WHEN THE FOUNDERS OF CLOS PEGASE, Mr. and Mrs. Jan Shrem, decided to build a winery, they wanted it to be a world-class destination that would express their conviction that wine is an art form that should delight, illuminate, and surprise. After selecting a scenic site in the northern section of the Napa Valley, the Shrems sought out a visionary architect to design their dream winery. In association with the San Francisco Museum of Modern Art, they came up with the concept for an architectural design competition with the project going to the winning design. This competition began in May 1984 with the participation of 96 design teams. The esteemed competition jury narrowed the field to five finalists, and then declared the winning design to be that of architect Michael Graves.

Construction was completed in 1987 and the Postmodern look of Clos Pegase that he designed merges modern and ancient architecture with a nod to ancient Mediterranean culture. Graves describes the character of his creation as tending "to evoke memories of a European ancestry" and having a "timeless sensibility." The selection jury explained, "it embodies a celebration of the lifestyle that is unique to the Napa Valley."

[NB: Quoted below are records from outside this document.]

/-- Settles O24: each range check is the first thing after the alphabet test. -/
theorem operandOutOfRangeFails : Obligations.OperandOutOfRangeFails :=
  ⟨fun _ _ => exec_setl_of_gt, fun _ _ ha hb => execEinj_next.2 (.inr (.inl ⟨ha, hb, rfl⟩)),
    fun _ _ ha hd => execDinj_next.2 (.inr (.inl ⟨ha, hd, rfl⟩))⟩

/-- Element i goes to place k − 1 − i and back. -/
theorem read_of_reversed_twice {b : Buf} {k : Nat} {m m' m'' : Memory}
    (h : ∀ i < k, m'.read (b.base + i) = m.read (b.base + (k - 1 - i))) (hsame : SameOutside b k m m')
    (h' : ∀ i < k, m''.read (b.base + i) = m'.read (b.base + (k - 1 - i))) (hsame' : SameOutside b k m' m'')
    (a : Nat) : m''.read a = m.read a := by
  by_cases ha : b.Within k a
  · obtain ⟨i, rfl⟩ := Nat.exists_eq_add_of_le ha.1
    have hi : i < k := by omega
    rw [h' i hi, h _ (by omega), show k - 1 - (k - 1 - i) = i by omega]
  · rw [hsame' a ha, hsame a ha]

/-- Settles O47: neither reversal changes the length it reverses. -/
theorem reversalTwiceRestoresBuffer : Obligations.ReversalTwiceRestoresBuffer := by
  rintro i s (⟨rfl, hlen⟩ | ⟨rfl, hlen⟩)
  · obtain ⟨-, hdrev⟩ := drevReversesDigits
    obtain ⟨m, hexec, hread, hsame⟩ := hdrev s hlen
    obtain ⟨m', hexec', hread', hsame'⟩ := hdrev { s with err := .ok, mem := m } hlen
    exact ⟨_, _, hexec, hexec', read_of_reversed_twice (b := .db) hread hsame hread' hsame'⟩
  · obtain ⟨-, hbrev⟩ := brevReversesBytes
    obtain ⟨m, hexec, hread, hsame⟩ := hbrev s hlen
    obtain ⟨m', hexec', hread', hsame'⟩ := hbrev { s with err := .ok, mem := m } hlen
    exact ⟨_, _, hexec, hexec', read_of_reversed_twice (b := .bb) hread hsame hread' hsame'⟩

end Sys2Proof.Machine.CommandLaws

/-! PROOFS. The two decodes (42_decode.md sections 4 and 5). What the character loop of DECF and DECM ends with is a
function of the radix, the lookup, the bytes it starts from and the string: `decodeResult`. One lemma ties it to the
loop on the state, and one to each command, so a law of the decodes is a law of `decodeResult`: characters that spell
a value that fits are passed over, and the next one decides. Settles DecmDecodesText, DecmFailsAtFirstBadCharacter,
DecfDecodesFullWidthText, DecfRefusesOtherLengths, DecfIsDecmAtFullWidth, LeadingZeroCharacterIgnored and
CarryAfterCommand. -/

namespace Sys2Proof.Machine.Decoding

open Sys2Proof.Machine.HostPort Sys2Proof.Machine.Configuration Sys2Proof.Machine.ByteToDigit
  Sys2Proof.Machine.DigitToByte Sys2Proof.Machine.Length Sys2Proof.Machine.Effects Sys2Proof.Machine.EncodeInject

/-! ### The result of the character loop (R167 to R169) -/

/-- The code, the carry and the bytes a decode ends with. -/
structure DecodeResult where
  err : ErrCode
  carry : Byte
  bytes : List Byte

/-- A decode that ends with the code `e` and the carry `c` clears its `k` bytes (R168). -/
def failedResult (e : ErrCode) (c : Byte) (k : Nat) : DecodeResult := ⟨e, c, List.replicate k 0#8⟩

/-- The result of the character loop on the bytes `bs`, least significant first. -/
def decodeResult (n : Byte) (digit : Byte → Option Byte) : List Byte → List Byte → DecodeResult
  | bs, [] => ⟨.ok, 0#8, bs.reverse⟩
  | bs, c :: cs =>
    match digit c with
    | none => failedResult .invchar 0#8 bs.length
    | some d =>
      if (decBytes n d bs).2 = 0#8 then decodeResult n digit (decBytes n d bs).1 cs
      else failedResult .overflow (decBytes n d bs).2 bs.length

section
variable {n : Byte} {digit : Byte → Option Byte} {bs cs : List Byte} {c d : Byte}

@[simp] theorem decodeResult_nil : decodeResult n digit bs [] = ⟨.ok, 0#8, bs.reverse⟩ := rfl

theorem decodeResult_invalid (h : digit c = none) :
    decodeResult n digit bs (c :: cs) = failedResult .invchar 0#8 bs.length := by
  rw [decodeResult, h]
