/-- AluOp of its code. -/
def AluOp.ofCode : Nat → Option AluOp
  | 0 => some .add
  | 1 => some .sub
  | 2 => some .and
  | 3 => some .or
  | 4 => some .xor
  | 5 => some .andn
  | 6 => some .shl
  | 7 => some .shr
  | 8 => some .sar
  | 9 => some .slt
  | 10 => some .sltu
  | 11 => some .min
  | 12 => some .max
  | 13 => some .minu
  | 14 => some .maxu
  | 16 => some .mul
  | 17 => some .mulh
  | 18 => some .mulhu
  | 20 => some .div
  | 21 => some .divu
  | 22 => some .rem
  | 23 => some .remu
  | 24 => some .clz
  | 25 => some .popc
  | _ => none

/-- f of AALU (R231). -/
def AaluOp.code : AaluOp → Nat
  | .add => 0
  | .sub => 1
  | .and => 2
  | .or => 3
  | .shl => 6
  | .shr => 7
  | .mul => 16

/-- AaluOp of its code. -/
def AaluOp.ofCode : Nat → Option AaluOp
  | 0 => some .add
  | 1 => some .sub
  | 2 => some .and
  | 3 => some .or
  | 6 => some .shl
  | 7 => some .shr
  | 16 => some .mul
  | _ => none

/-- Bits 11:10 of SHI (R180). -/
def ShiftOp.code : ShiftOp → Nat
  | .shl => 0
  | .shr => 1
  | .sar => 2
  | .ror => 3

/-- ShiftOp of its code. -/
def ShiftOp.ofCode : Nat → Option ShiftOp
  | 0 => some .shl
  | 1 => some .shr
  | 2 => some .sar
  | 3 => some .ror
  | _ => none

/-- The a field of SETW and ASET (R181, R232). -/
def SetForm.code : SetForm → Nat
  | .signed => 0
  | .zero => 1
  | .high => 2

/-- SetForm of its code. -/
def SetForm.ofCode : Nat → Option SetForm
  | 0 => some .signed
  | 1 => some .zero
  | 2 => some .high
  | _ => none

/-- f of AMO (R183) and f 6:3 of RAMO (R245). -/
def AmoOp.code : AmoOp → Nat
  | .add => 0
  | .and => 1
  | .or => 2
  | .xor => 3
  | .min => 4
  | .max => 5
  | .minu => 6
  | .maxu => 7
  | .xchg => 8
  | .cas => 9
  | .fadd => 10
  | .fmin => 11
  | .fmax => 12

/-- AmoOp of its code. -/
def AmoOp.ofCode : Nat → Option AmoOp
  | 0 => some .add
  | 1 => some .and
  | 2 => some .or
  | 3 => some .xor
  | 4 => some .min
  | 5 => some .max
  | 6 => some .minu
  | 7 => some .maxu
  | 8 => some .xchg
  | 9 => some .cas
  | 10 => some .fadd
  | 11 => some .fmin
  | 12 => some .fmax
  | _ => none

/-- Scopes of FENCE (R184) and, but for gang, of AMO (R183). -/
def Scope.code : Scope → Nat
  | .core => 0
  | .cluster => 1
  | .die => 2
  | .device => 3
  | .gang => 4

/-- Scope of its code. -/
def Scope.ofCode : Nat → Option Scope
  | 0 => some .core
  | 1 => some .cluster
  | 2 => some .die
  | 3 => some .device
  | 4 => some .gang
  | _ => none

/-- ORDER of AMO (R183). -/
def AmoOrder.code : AmoOrder → Nat
  | .rlx => 0
  | .acq => 1
  | .rel => 2
  | .ar => 3

/-- AmoOrder of its code. -/
def AmoOrder.ofCode : Nat → Option AmoOrder
  | 0 => some .rlx
  | 1 => some .acq
  | 2 => some .rel
  | 3 => some .ar
  | _ => none

/-- Kinds of FENCE (R184). -/
def FenceKind.code : FenceKind → Nat
  | .full => 0
  | .acq => 1
  | .rel => 2
  | .ss => 3

/-- FenceKind of its code. -/
def FenceKind.ofCode : Nat → Option FenceKind
  | 0 => some .full
  | 1 => some .acq
  | 2 => some .rel
  | 3 => some .ss
  | _ => none

/-- FMT (R253). -/
def FpFmt.code : FpFmt → Nat
  | .f32 => 0
  | .bf16 => 1
  | .f16 => 2

/-- FpFmt of its code. -/
def FpFmt.ofCode : Nat → Option FpFmt
  | 0 => some .f32
  | 1 => some .bf16
  | 2 => some .f16
  | _ => none

/-- RM (R50, R253). -/
def Rm.code : Rm → Nat
  | .rne => 0
  | .rtz => 1
  | .rdn => 2
  | .rup => 3
  | .rna => 4
  | .dyn => 5

/-- Rm of its code. -/
def Rm.ofCode : Nat → Option Rm
  | 0 => some .rne
  | 1 => some .rtz
  | 2 => some .rdn
  | 3 => some .rup
  | 4 => some .rna
  | 5 => some .dyn
  | _ => none

/-- f 6:5 of IOP (R258). -/
def IWidth.code : IWidth → Nat
  | .w32 => 0
  | .w16 => 1
  | .w8 => 2
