/-- What an instruction needs to issue, and its effect. early says that one which waits makes its posts as it issues all the
same: its moment of R145 is its issue cycle. -/
structure Plan where
  regs  : List Nat := []
  takeP : Nat := 0
  takeN : Nat := 0
  postP : Nat := 0
  postN : Nat := 0
  pre   : Option Flt := none
  early : Bool := false
  body  : Ix → State → Try

/-! ## The pc and the loops (R188) -/

/-- The innermost active loop of a stream that ends at an address. -/
def loopAt (x : Ctx) (st : Stream) (e : W64) : Option (Fin 4) :=
  leastBy (fun i => x.serial + 1 - x.lc[i].serial)
    ((List.finRange 4).filter fun i => x.lc[i].active && x.lc[i].owner == st && x.lc[i].e == e)

/-- The loop-end test of an instruction whose last word is at e: innermost first (R188). -/
def loopEnd : Nat → Ctx → Stream → W64 → Ctx × Option W64
  | 0, x, _, _ => (x, none)
  | n + 1, x, st, e =>
    match loopAt x st e with
    | none => (x, none)
    | some i =>
      let l := x.lc[i]
      if l.value.toNat + 1 < l.count.toNat then
        ({ x with lc := x.lc.set i { l with value := l.value + 1 } }, some l.b)
      else loopEnd n { x with lc := x.lc.set i { l with value := l.count, active := false } } st e

/-- A taken branch out of a loop makes it inactive (R188). -/
def leaveLoops (x : Ctx) (st : Stream) (t : W64) : Ctx :=
  { x with lc := x.lc.map fun l =>
      if l.active && l.owner == st && !(l.b.toNat ≤ t.toNat && t.toNat ≤ l.e.toNat) then
        { l with active := false } else l }

/-- The pc after an instruction of n words. -/
def advance (x : Ctx) (st : Stream) (words : Nat) (p : PcUpd) : Ctx :=
  let q := x.strm st
  match p with
  | .stay => x
  | .jump t => (leaveLoops x st t).setStrm st { q with pc := t }
  | .past n =>
    let (x, t) := loopEnd 4 x st (q.pc + BitVec.ofNat 64 (4 * words) - 4)
    x.setStrm st { x.strm st with pc := t.getD n }
  | .seq =>
    let next := q.pc + BitVec.ofNat 64 (4 * words)
    let (x, t) := loopEnd 4 x st (next - 4)
    x.setStrm st { x.strm st with pc := t.getD next }

/-- Words of the executing instruction (R130). -/
def State.words (s : State) : Nat := if isLong s.fstr s.focus.word.toNat then 2 else 1

/-- A loop of the stream that ends on the first word of a long form: ILLEGAL_OP as that word issues (R188). -/
def loopSplits (s : State) : Bool :=
  let x := s.ctx s.fcore
  isLong s.fstr s.focus.word.toNat && (loopAt x s.fstr (x.strm s.fstr).pc).isSome

/-! ## The stamp (R157) -/

/-- A pending stamp against the frame. -/
inductive Gate
  | pass
  | early
  | missed
  | strictMiss
  deriving DecidableEq, Repr, Inhabited

/-- The stamp of a stream in this cycle (R157, R159): FREE ignores it; a frame that has not begun counts as before
k; after k + SLACK an ELASTIC frame counts one miss and a STRICT frame faults. -/
def gate (cycle : Nat) (x : Ctx) (q : StreamSt) : Gate :=
  match q.stamp with
  | none => .pass
  | some k =>
    if x.frmode = 0 then .pass
    else if x.fbegan = none ∨ frameCycle cycle x < k then .early
    else if frameCycle cycle x ≤ k + x.slack.toNat then .pass
    else if x.frmode = 2 then .strictMiss
    else if q.missed then .pass else .missed

/-- One schedule miss: SMISS saturates (R157, R158). -/
def countMiss (x : Ctx) (st : Stream) : Ctx :=
  { x with smiss := if x.smiss = -1 then x.smiss else x.smiss + 1 }.setStrm st { x.strm st with missed := true }

/-! ## Issue -/

/-- The stream can issue nothing: an instruction of it is held (R227), or is a KMRG in flight (R266). -/
def blocked (x : Ctx) (st : Stream) : Bool :=
  let q := x.strm st
  q.accs.any (·.stalls) || (st == .math && x.kmrg.isSome)

/-- The instruction passes everything that comes before its operands: nothing blocks its stream, its registers are
not interlocked and its tokens are there. -/
def canIssue (t : Tok) (p : Plan) (s : State) : Bool :=
  let x := s.ctx s.fcore
  !p.regs.any (x.strm s.fstr).busy.contains &&
    tokensThere x s.cycle s.fstr (t.wp.toNat + p.takeP) (t.wn.toNat + p.takeN)

/-- What the instruction knows at issue. -/
def ixOf (s : State) : Ix :=
  let x := s.ctx s.fcore
  ⟨x.serial + 1, (x.strm s.fstr).stamp.isSome && x.frmode != 0⟩

/-- The state its operands and effect see: its tokens are taken, its stamp is used and its effect has a number. -/
def enter (t : Tok) (p : Plan) (s : State) : State :=
  let x := s.ctx s.fcore
  let x := takeTokens { x with serial := x.serial + 1 } s.fstr (t.wp.toNat + p.takeP) (t.wn.toNat + p.takeN)
  s.setCtx s.fcore
    (x.setStrm s.fstr { x.strm s.fstr with stamp := none, missed := false, stalled := none, issuedAt := some s.cycle })

/-- Its posts and its pc, after its effect: places are reserved, and the posts made now unless they come later. -/
def commitIssue (t : Tok) (p : Plan) (s s' : State) (late : Bool) (pc : PcUpd) : State :=
  let x := reservePosts (s'.ctx s.fcore) s.fstr (ixOf s).id (t.pp.toNat + p.postP) (t.pn.toNat + p.postN)
  let x := if late then x else makePosts x s'.cycle s.fstr (ixOf s).id
  s'.setCtx s.fcore (advance x s.fstr s.words pc)

/-- It has issued and waits: its posts carry the number 0, and come with its completion, or now where the table of R145 has
them come with its issue. -/
def commitWait (t : Tok) (p : Plan) (s s' : State) : State :=
  let x := reservePosts (s'.ctx s.fcore) s.fstr 0 (t.pp.toNat + p.postP) (t.pn.toNat + p.postN)
  let x := if p.early then makePosts x s'.cycle s.fstr 0 else x
  s'.setCtx s.fcore (x.setStrm s.fstr
    { x.strm s.fstr with taken := true, words := (s.focus.word, s.focus.w2), took := (t.wp.toNat + p.takeP, t.wn.toNat + p.takeN) })

/-- Its posts would exceed a token queue (R145). -/
def postsOver (t : Tok) (p : Plan) (s : State) : Bool :=
  tokensOver (s.ctx s.fcore) s.fstr (t.pp.toNat + p.postP) (t.pn.toNat + p.postN)

/-- When an operation of a logical core's task on a counter reached the bank: now, or since it waits there (R36). -/
def bankArrival (s : State) (idx lcore : Nat) : Nat :=
  ((s.pubs.find? fun p => p.idx == idx && p.lcore == lcore).map (·.at_)).getD s.cycle

/-- The operation waits at the bank, where it keeps the cycle of its arrival (R36). -/
def queueAtBank (idx lcore : Nat) (s : State) : State :=
  { s with pubs := ⟨idx, lcore, bankArrival s idx lcore, s.cycle⟩ :: s.pubs.filter fun p => !(p.idx == idx && p.lcore == lcore) }

/-- The issue of an instruction whose stamp lets it pass (R144, R145, R148). A fault leaves the state as it was. -/
def issuePassed (t : Tok) (p : Plan) (s : State) : State :=
  if canIssue t p s then
    match p.body (ixOf s) (enter t p s) with
    | .wait => s
    | .stall k =>
      s.setCtx s.fcore ((s.ctx s.fcore).setStrm s.fstr { (s.ctx s.fcore).strm s.fstr with stalled := some k })
    | .turn idx => queueAtBank idx (s.ctx s.fcore).lcore.toNat s
    | .fault f => takeFault s f
    | .go s' late pc =>
      if postsOver t p s then takeFault s { code := cTokenOverflow } else commitIssue t p s s' late pc
    | .waits s' =>
      if postsOver t p s then takeFault s { code := cTokenOverflow } else commitWait t p s s'
  else s

/-- The issue of an instruction (R136 order 6 and 7, R157, R188). -/
def issue (t : Tok) (p : Plan) (s : State) : State :=
  let x := s.ctx s.fcore
  if blocked x s.fstr then s
  else if loopSplits s then takeFault s { code := cIllegalOp }
  else
    match p.pre with
    | some f => takeFault s f
    | none =>
      match gate s.cycle x (x.strm s.fstr) with
      | .early => s
      | .strictMiss => takeFault s { code := cScheduleMiss }
      | .missed => issuePassed t p (s.setCtx s.fcore (countMiss x s.fstr))
      | .pass => issuePassed t p s

/-- What a waiting instruction finds at its turn (R324). -/
inductive Waited
  | wait (s : State)
  | fault (f : Flt)
  | done (s : State) (pc : PcUpd)
  deriving Inhabited

/-- Withdraws the waiting instruction of a stream: the tokens it took return to their counts and its reserved places
are released (R324). Its posts carry the number 0; those that have been made stay made. -/
def withdraw (x : Ctx) (st : Stream) : Ctx :=
  let q := x.strm st
  if q.taken then
    let x := returnTokens (returnTokens x (waitQ st false) q.took.1) (waitQ st true) q.took.2
    let x := (x.modTok (postQ st false) (·.unreserve 0)).modTok (postQ st true) (·.unreserve 0)
    x.setStrm st { x.strm st with taken := false, took := (0, 0) }
  else x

Clos Pegase consists of both the winery and a residence atop the volcanic knoll immediately behind the winery where the Shrems lived. The winery is divided into two sections: one for production and the other for the enjoyment of wine. The grand entrance portico supported by two massive pillars provides not only the entry point to the winery, but the separation of these two sides to the right and left respectively. Within the winery are 20,000 square feet of caves would be excavated, including the breathtaking Cave Theater, a dramatic setting for celebrations and special events. According to House and Garden Magazine, Clos Pegase "has raised two ancient arts - architecture and winemaking- to a height that resonates with echoes of the ages" and is a must-see destination by anyone visiting the wine country. The national press has been generous in its praise as well, describing Clos Pegase as "a place of pilgrimage" and "America's first monument to wine ..."

The success of Clos Pegase is legendary. According to the New York Times and the French government, Clos Pegase inspired the Chateau Bordeaux exhibit at the Centre Pompidou in Paris, where it was the only foreign winery featured as a point of comparison to Bordeaux Chateaux.